A Graph database that stores Triples in a RDF Graph. Triplestores are used to store Ontology data, and to provide SPARQL querying over the data.

SPARQL

A Query Language for querying RDF Graphs. SPARQL is the standard query language for Triplestores. SPARQL queries are typically executed against a remote SPARQL Endpoint but they can also be executed against a local RDF file. OAK typically abstracts away from languages like SPARQL, but it is possible to pass-through SPARQL.

SQL

A Query Language for querying relational databases.

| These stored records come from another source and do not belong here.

-- ==== Sys2Proof/Syntax.lean ====
section
/-! DEFINITION. The commands the module takes: one constructor per row of spec/opcode_table.json, with what the sender
supplies. A tile instruction names the slot that issues it and its fields (R118 to R132); a register write names its
initiator (R442); an event names where it happens and what was met there. -/

namespace Sys2Proof

/-- What the error code of a memory finds in a read (R93 to R95, R326). -/
inductive Ecc where
  | clean
  | corrected
  | uncorrectable
  deriving DecidableEq, Repr

/-- The checker whose mismatch a tile reports to its lea (R99 to R102). -/
inductive Check where
  | residue
  | checksum
  | lane
  deriving DecidableEq, Repr

/-- What an engine met in its own hardware during its part of a command (R240, R314): nothing, a corrected or an
uncorrectable error of its buffers, or a mismatch of one of its checks, numbered as its MISMATCH register numbers them. -/
inductive EngineErr where
  | clean
  | corrected
  | uncorrectable
  | mismatch (check : Fin 4)
  deriving DecidableEq, Repr

/-- A port of a die link (R348): the die, 0 to 3 a Meadow, 4 the Vale, 5 and 6 the Heaths, and its port number. -/
structure PortId where
  die : Fin 7
  port : Fin 6
  deriving DecidableEq, Repr

/-- What the lane tests of one module find (R361): the data lanes that fail in its first run, those that fail again on
the repaired module are listed twice, and whether a redundant lane fails. -/
structure ModuleTest where
  lanes : List (Fin 64)
  redundant : Bool
  deriving DecidableEq, Repr

/-- The narrowest eye of a link (R368): its width, module and lane. -/
structure Eye where
  width : Byte
  module_ : Fin 8
  lane : Fin 64
  deriving DecidableEq, Repr

/-- The parameter block of a Heath (R448), as its signed image holds it. Tolerances and limits are in the units of the
table; QUEUE_ACTq is listed for q = 0 to 255, 0 where the list ends; CAN rates are in kbit/s and Mbit/s. -/
structure HeathParams where
  posTol : Nat
  spdTol : Nat
  objPosTol : Nat
  objSpdTol : Nat
  objBase1 : Nat
  objBase2 : Nat
  pairUs : Nat
  verdictUs : Nat
  acceptMaxMs : Nat
  fbDecel : Nat
  vmax : Nat
  amax : Nat
  alatmax : Nat
  clrThresh : Nat
  contTol : Nat
  objClear : Nat
  urgT1 : Nat
  urgT2 : Nat
  queueAct : List Nat
  outMac : Nat
  outEtype : Nat
  vehCanId : Nat
  logCanId : Nat
  canNominal : Nat
  canData : Nat
  deriving DecidableEq, Repr

/-- A check of the rotation of R441: an injection into a tile, a Glen engine or a Prairie engine with a TARGET value, or a
read of the test address of a stack's or a pool's firewall, which a faulty firewall admits. -/
inductive SelfTest where
  | tile (t : TileId) (target : Fin 8)
  | glen (l : LeaId) (target : Fin 8)
  | prairie (die : Fin 4) (target : Fin 8)
  | stack (die : Fin 4) (admitted : Bool)
  | pool (l : LeaId) (admitted : Bool)
  deriving DecidableEq, Repr

/-- What the lead finds out about a joiner (R521): its UID and COL_FABRIC_ID, whether it is MANAGER-ELIGIBLE, its preferred
address, whether its certificate chain and its CHALLENGE response verify, and its measurement registers M1 to M4. -/
structure AdmitReq where
  uid : Word
  fabric : Word
  eligible : Bool
  pref : Option (BitVec 12)
  attested : Bool
  meas : List (BitVec 256)
  deriving DecidableEq, Repr

/-- What a ROLE message says (R526): a role is granted, the receiver is the shadow of a target, or a shadow copies the
receiver, or no longer does. -/
inductive RoleGrant where
  | role
  | shadow (target : BitVec 12)
  | watched (shadow : BitVec 12)
  | unwatched (shadow : BitVec 12)
  deriving DecidableEq, Repr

While the use of SPARQL is more common in for ontologies, one of the most performant OAK Implementations is a Semantic SQL database.

Ubergraph

A:term:Triplestore and a Ontology Repository that allows for SPARQL querying of integrated OBO ontologies. Accessible via Ubergraph Adapter. Ubergraph includes inferred Relation Graph edges as triples.

Ontobee

A Triplestore and a Ontology Repository that allows for SPARQL querying of integrated OBO ontologies. Accessible via Ontobee Adapter.

Semantic SQL

Semantic SQL is a proposed standardized schema for representing any RDF/OWL ontology, plus a set of tools for building a database conforming to this schema from RDF/OWL files.

Diff

A representation of an individual difference between two Ontologies.

Patch

A representation of a set of Diffs that are intended to be applied.

KGCL

Knowledge Graph Change Language (KGCL) is a Datamodel for communicating desired changes (aka Patch) to an ontology. It can also be used to communicate Diffs between two ontologies. See KGCL docs.

Semantic Similarity

A means of measuring similarity between either pairs of ontology concepts, or between entities annotated using ontology concepts. There is a wide variety of different methods for calculating semantic similarity, for example Jaccard Similarity and Information Content based measures.

Information Content

A measure of how informative an ontology concept is; broader concepts are less informative as they encompass many things, whereas more specific concepts are more unique. This is usually measured as -log2(Pr(term)). The method of calculating the probability varies, depending on which predicates are taken into account (for many ontologies, it makes sense to use part-of as well as is-a), and whether the probability is the probability of observing a descendant term, or of an entity annotated using that term.

Iterator

A programming language construct used frequently in OAK - it allows for passing of results from API calls without fetching everything in advance. See https://realpython.com/python-iterators-iterables/.

Interface

A programmatic abstraction that allows us to focus on what something should do rather than how it is done. Contrast with Interface. The how is managed by an Implementation.

Implementation

Also known as Adapter. Typically the details of implementation should not be exposed, and developers of applications that use OAK should always Code to the Interface. For example, the method to query for all Relationships from a term should have the same meaning regardless of whether the adapter implementing the interface is a remote triplestore like Ubergraph, a Semantic SQL adapter, or a local OBO Graphs file. See the list of all implementations

Datamodel

Aka schema. OAK follows a pluralistic worldview, and includes many different datamodels for different purposes. Examples include:

OntoGPT

A framework built on OAK that combines ontologies and Large Language Models.